Ed. thinks, by the way, that it would be a peachy idea if the inspectors were making detailed GPS maps of Hussein's heretofore secret palaces and hideouts as they attended to their daily rounds.

Monday, December 02, 2002

Last Year It Was Credenzas

A new Playboy poll reveals that the favorite place for women to have office sex is on a desk, according to a Monday Reuters article. Men prefer couches or chairs, apparently. Overall, the pollsters discovered that half of the women respondents had sex with an office intern at work, and that two-thirds of the females had slept with a co-worker. This includes the 46 percent of women who had slept with their boss.

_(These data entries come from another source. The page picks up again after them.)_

-- ==== Sys2Proof/Machine/Fields.lean ====
section
/-! DEFINITION. The names of the register map: the blocks of R49, every register that a chapter of spec/ gives a
header, and every field that its table names. The access code, apply point and reset value of each is in
Machine/RegTable.lean. A reserved range ("—") is no field: it reads 0 (R15). -/

namespace Sys2Proof.Machine

/-- Access codes of R14, with the two combinations the register tables use. -/
inductive Acc where
  | ro | rw | rwm | w1c | rc | wd | rwmWd | snap
  deriving DecidableEq, Repr

/-- Apply points of R16, and the route strobe of R113 (LNX_ROUTE alone). -/
inductive Apply where
  | immediate | wedge | rev | route
  deriving DecidableEq, Repr

/-- The block windows of R49. -/
inductive Block where
  | SYS
  | ANG
  | LNX
  | LANE
  | RDI
  | ITB
  | TPE
  | FSQ
  | WRF
  | SRV
  | ARM
  | SPN
  | MAC
  | VE
  | HIF
  | SCH
  | MEM
  | DMA
  | CHK
  | CMP
  | HLT
  | FLT
  | EVT
  | CFG
  | SVC
  | RCK
  deriving DecidableEq, Repr

/-- Every register of spec/, by the name its header gives it. An array is one name; its instances have an index. -/
inductive Reg where
  -- SYS (spec/02_register_conventions.md)
  | SYS_ID
  | SYS_STEP
  | SYS_CAP
  | SYS_STAT
  | SYS_CLKSTAT
  | SYS_RSTCTL
  | SYS_RSTCAUSE
  | SYS_CONFLICT
  | SYS_CONFLICT_ADDR
  | SYS_PEND
  | SYS_BAR2CTL
  -- ANG (spec/03_angle_base.md)
  | ANG_CTL
  | ANG_GEOM
  | ANG_STAT
  | ANG_LOSS
  | ANG_LO
  | ANG_HI
  | ANG_TSLO
  | ANG_TSHI
  | ANG_PERIOD
  | ANG_LOOP
  | ANG_TOL
  | ANG_REFCTL
  | ANG_REFSTAT
  | ANG_REFERR
  | ANG_REFOFF
  | ANG_PEND
  | ANG_SOFF
  | ANG_RRO
  | ANG_HOFF
  | ANG_HSKEW
  | ANG_SCKRATE
  | ANG_WCKRATE
  | ANG_SCKPHASE
  | ANG_WCKPHASE
  | ANG_SCKSTAT
  | ANG_WCKSTAT
  | ANG_CMPCTL
  | ANG_CMPTGTLO
  | ANG_CMPTGTHI
  | ANG_CMPSTAT
  -- LNX (spec/04_reader_lanes.md)
  | LNX_CTL
  | LNX_STAT
  | LNX_PEND0
  | LNX_PEND1
  | LNX_ROUTE
  -- LANE (spec/04_reader_lanes.md)
  | LANE_CTL
  | LANE_STAT
  | LANE_OVRCNT
  | LANE_PEND
  | LANE_AFE
  | LANE_AGC
  | LANE_GAIN
  | LANE_TLOOP
  | LANE_TPHASE
  | LANE_MODE
  | LANE_FIR
  | LANE_FIRCFG
  | LANE_TARGET
  | LANE_CAL
  -- RDI (spec/04_reader_lanes.md)
  | RDI_CTL
  | RDI_STAT
  -- ITB (spec/05_detection_and_decoding.md)
  | ITB_CTL
  | ITB_STAT
  | ITB_POOL
  | ITB_POOLLVL
  | ITB_LIMIT
  | ITB_PROFBASE
  | ITB_CODEBASE
  | ITB_GUARLO
  | ITB_GUARHI
  | ITB_BORRLO
  | ITB_BORRHI
  | ITB_FAILCNT
  | ITB_FAILCNT2
  | ITB_PEND
  | ITB_ENGCTL
  | ITB_ENGSTAT
  -- TPE (spec/06_media_format.md)
  | TPE_CTL
  | TPE_STAT
  | TPE_ZONEBASE
  | TPE_ZONECNT
  | TPE_LAYBASE
  | TPE_LAYCNT
  | TPE_DEFBMP
  | TPE_DEFLO
  | TPE_DEFHI
  | TPE_DEFMAX
  | TPE_DEFCNT
  | TPE_RECON
  -- FSQ (spec/07_format_sequencers.md)
  | FSQ_CTL
  | FSQ_STAT
  | FSQ_PC
  | FSQ_JOB
  | FSQ_JSTARTLO
  | FSQ_JSTARTHI
  | FSQ_ZGEOM
  | FSQ_ZU
  | FSQ_ENTRY
  | FSQ_CNT
  | FSQ_CMPSTAT
  | FSQ_POS
  | FSQ_STAMPLO
  | FSQ_STAMPHI
  | FSQ_STAMPPOS
  | FSQ_ABNCNT
  | FSQ_CFG
  | FSQ_PEND
  | FSQ_CSCTL
  | FSQ_CSSTAT
  -- WRF (spec/08_write_and_verify.md)
  | WRF_CTL
  | WRF_STAT
  | WRF_VCRIT
  | WRF_VCRIT2
  | WRF_RETRY
  | WRF_HWEN
  | WRF_VCNT
  | WRF_MDEXPLO
  | WRF_MDEXPHI
  | WRF_MDOBSLO
  | WRF_MDOBSHI
  | WRF_PEND
  | WRF_GUARD
  | WRF_SHKLIM
  | WRF_ONTRK
  | WRF_GSTAT
  | WRF_SSTAT
  | WRF_PRECOMP
  | WRF_SVCNT
  -- SRV (spec/09_servo_and_actuators.md)
  | SRV_CTL
  | SRV_STAT
  | SRV_CAL
  | SRV_VTGT
  | SRV_VPOS
  | SRV_VCMCMD
  | SRV_VCMOUT
  | SRV_TIMING
  | SRV_SFMT
  | SRV_SAMPAT
  | SRV_SETTLE
  | SRV_MACFG
  | SRV_RUN
  | SRV_RANGE0
  | SRV_RANGE1
  | SRV_VCMLIM
  | SRV_RVFF
  | SRV_RVFIR
  | SRV_CONTACT
  | SRV_RETRACT
  | SRV_TIMEOUT
  | SRV_CNT
  | SRV_PEND
  | SRV_HCTL
  | SRV_HSTAT
  | SRV_HTGT
  | SRV_XOFF
  | SRV_MA
  | SRV_HPRED
  | SRV_SMP0
  | SRV_SMP1
  | SRV_SMP2
  | SRV_SMP3
  -- ARM (spec/09_servo_and_actuators.md)
  | ARM_CTL
  | ARM_STAT
  | ARM_ERR
  | ARM_WSTAT
  | ARM_HCFG
  | ARM_REGCMD
  | ARM_REGRSP
  | ARM_CONTACT
  | ARM_HTR
  -- SPN (spec/10_spindle.md)
  | SPN_CTL
  | SPN_STAT
  | SPN_SPEED
  | SPN_MEAS
  | SPN_MOTOR
  | SPN_PWM
  | SPN_ILIM
  | SPN_GRANT
  | SPN_HFI
  | SPN_BEMF
  | SPN_REG
  | SPN_PFAIL
  | SPN_PFCFG
  | SPN_PFSTAT
  | SPN_PHLOCK
  | SPN_PHERR
  | SPN_PEND
  | SPN_PADV
  -- MAC (spec/10_spindle.md)
  | MAC_CTL
  | MAC_PEND
  | MAC_CHCFG
  | MAC_CHSYNC
  | MAC_CHDATA
  | MAC_CHSTAT
  -- VE (spec/11_vertical_engines.md)
  | VE_STAT
  | VE_ECTL
  | VE_ESTAT
  | VE_EPC
  | VE_ETRIG
  | VE_ECFG
  | VE_ETIMER
  | VE_EQSTAT
  | VE_ECNT
  | VE_ECNT2
  | VE_MBOXLO
  | VE_MBOXHI
  | VE_CSCTL
  | VE_CSSTAT
  | VE_GLO
  | VE_GHI
  -- HIF (spec/12_host_interface.md)
  | HIF_CTL
  | HIF_PORTCFG
  | HIF_STAT
  | HIF_INFLIGHT
  | HIF_PEAK
  | HIF_FSEQ
  | HIF_CMDBASE
  | HIF_NSTBASE
  | HIF_HZTLO
  | HIF_HZTHI
  | HIF_ADMRBASE
  | HIF_ADMRPTR
  | HIF_ADMDONE
  | HIF_DPCNT
  | HIF_DIGCNT
  | HIF_LNKSTAT
  | HIF_NVMSTAT
  | HIF_PERR
  | HIF_ABCNT
  -- SCH (spec/13_scheduler.md)
  | SCH_CTL
  | SCH_STAT
  | SCH_RQLO
  | SCH_RQHI
  | SCH_RQRSPLO
  | SCH_RQRSPHI
  | SCH_AGE
  | SCH_CAL
  | SCH_BUFLO
  | SCH_BUFHI
  | SCH_BUFCFG
  | SCH_BUFINT
  | SCH_BUFSTAT
  | SCH_ACORN
  | SCH_PWRBUD
  | SCH_PWRCOST
  | SCH_PWRSPN
  | SCH_SPNGRANT
  | SCH_SPIN
  | SCH_SOLO
  | SCH_PWRLVL
  | SCH_TIMING
  | SCH_DRAMSH
  | SCH_SEEKT
  | SCH_OVL
  | SCH_CNT
  | SCH_DLAT
  | SCH_ASTAT
  -- MEM (spec/14_memory_and_dma.md)
  | MEM_L2CTL
  | MEM_L2MAINT
  | MEM_STAT
  | MEM_ERRCNT
  | MEM_LEAK
  | MEM_BUCKET
  | MEM_CELOGLO
  | MEM_UELOGLO
  | MEM_CELOGHI
  | MEM_UELOGHI
  | MEM_BERRLO
  | MEM_BERRHI
  | MEM_FLIPCTL
  | MEM_FLIPADDRLO
  | MEM_FLIPADDRHI
  | MEM_FLIPMASK
  | MEM_SCRUB
  | MEM_SCRUBSTAT
  | MEM_DRCFG
  | MEM_DRSTAT
  | MEM_L1CTL
  | MEM_RGBASE
  | MEM_RGLIMIT
  | MEM_RGATTR
  -- DMA (spec/14_memory_and_dma.md)
  | DMA_CTL
  | DMA_STAT
  | DMA_CFG
  | DMA_IRQ0
  | DMA_IRQ1
  | DMA_BERRLO
  | DMA_BERRHI
  | DMA_CCTL
  | DMA_CCFG
  | DMA_CDESCLO
  | DMA_CDESCHI
  | DMA_CCURLO
  | DMA_CCURHI
  | DMA_CREMAIN
  | DMA_CSTAT
  -- CHK (spec/15_check_values_and_compression.md)
  | CHK_CTL
  | CHK_STAT
  | CHK_CNT
  | CHK_STBASE
  | CHK_FAILLO
  | CHK_FAILHI
  | CHK_SWOWN
  | CHK_SWCTL
  | CHK_SWSTAT
  | CHK_SWSRCLO
  | CHK_SWSRCHI
  | CHK_SWLEN
  | CHK_SWSEEDLO
  | CHK_SWSEEDHI
  | CHK_SWRESLO
  | CHK_SWRESHI
  -- CMP (spec/15_check_values_and_compression.md)
  | CMP_CTL
  | CMP_STAT
  | CMP_SUBLO
  | CMP_SUBHI
  | CMP_DIRLO
  | CMP_DIRHI
  | CMP_MAPLO
  | CMP_MAPHI
  | CMP_DIRCNT
  | CMP_SLOTS
  | CMP_CNT
  | CMP_FAILCNT
  | CMP_DONE
  -- HLT (spec/16_health_and_ageing.md)
  | HLT_CTL
  | HLT_STAT
  | HLT_POH
  | HLT_LEDGERLO
  | HLT_LEDGERHI
  | HLT_WSBASE
  | HLT_WSCFG
  | HLT_MIRROR
  | HLT_JRNL
  | HLT_RWLO
  | HLT_RWHI
  | HLT_RWRSPLO
  | HLT_RWRSPHI
  | HLT_WQBASE
  | HLT_WQPTR
  | HLT_WQACK
  | HLT_MCOEF
  | HLT_MLIM
  | HLT_INTF
  | HLT_WEEVIL
  | HLT_TRIM
  | HLT_CAL
  | HLT_AVS
  | HLT_AVSSTAT
  | HLT_PLAN
  | HLT_PROJ
  | HLT_REPL
  | HLT_TEMP
  | HLT_CNT
  -- FLT (spec/17_faults_and_events.md)
  | FLT_CTL
  | FLT_STAT
  | FLT_CFG
  | FLT_PEND0
  | FLT_PEND1
  | FLT_FORCE0
  | FLT_FORCE1
  | FLT_LAST
  | FLT_RAISES
  | FLT_TEMP
  | FLT_WDCTL
  | FLT_WDKICK
  | FLT_WDSTAT
  | FLT_SRCCFG
  | FLT_SRCSTAT
  -- EVT (spec/17_faults_and_events.md)
  | EVT_CTL
  | EVT_STAT
  | EVT_CFG
  | EVT_SEQ
  | EVT_CNT
  | EVT_NEWEST
  | EVT_NORBASE
  | EVT_NORSIZE
  | EVT_NORWP
  | EVT_NORERASED
  | EVT_RLDEF
  | EVT_SWDATA0
  | EVT_SWDATA1
  | EVT_SWDATA2
  | EVT_SWCODE
  | EVT_RLMATCH
  | EVT_RLLIM
  -- CFG (spec/18_startup_and_recovery.md)
  | CFG_STAT
  | CFG_SLOT
  | CFG_ERR
  | CFG_LOADTIME
  | CFG_RESTORE
  | CFG_FUSE
  | CFG_NORINFO
  | CFG_NORCMD
  | CFG_NORADDR
  | CFG_NORBUFLO
  | CFG_NORBUFHI
  | CFG_NORSTAT
  -- SVC (spec/19_service_and_rack.md)
  | SVC_CFG
  | SVC_STAT
  | SVC_USBID
  | SVC_MADDRLO
  | SVC_MADDRHI
  | SVC_CNT
  -- RCK (spec/19_service_and_rack.md)
  | RCK_CTL
  | RCK_CFG
  | RCK_STAT
  | RCK_ERR
  | RCK_BITTIME
  | RCK_TOK
  | RCK_TOKSTAT
  | RCK_SOLO
  | RCK_ROLES
  | RCK_CNT
  deriving DecidableEq, Repr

Reacting to this news, Ed. has begun throwing out his office furniture, replacing all sofas and chairs with desks. Ed. has also demoted himself to an intern.

Bolivia Hit By Glut Of Cow's Hooves, Snouts -- World Markets Recoil

Now that McDonalds has abandoned Bolivia, under the burger chain's global restructuring plan, what is going to happen to the Bolivian market for otherwise inedible cow parts? World options traders say the news has rocked exchanges, with March delivery cow entrails falling to an all-time low. Ed.'s Sur American sources tell him that the pullout and resulting glut were engineered to prop up the McDonald's $1 Big Tasty promotion, since the sandwich can't be made for anywhere near a buck using real meat.

In The Heat Of Battle

Ed. assumes his particular strategic military advice won't be sought by Colombian defense minister Marta Lucia-Ramirez. According to the Reuters story, Lucia-Ramirez, the nation's first female defense chief, is locked into a struggle with 20,000 Marxist rebels. Strategists brainstormed and came up with a PsyOps option: Lure the rebels into defection by showering them on the battlefield with thousands of pocket-sized pictures showing bikini-clad models representing just one of democracy's many perks. Well, Lucia-Ramirez -- a former model -- nixed the idea.

Ed. thought this was a brilliant plan -- vastly more friendly to the environment than, say, dropping tons of napalm.

BTW, according to the rules of war down there, male guerrillas must obtain the permission of a higher-ranking officer before having sex with a female rebel. No word yet on to whom a female rebel may appeal the commander's ruling.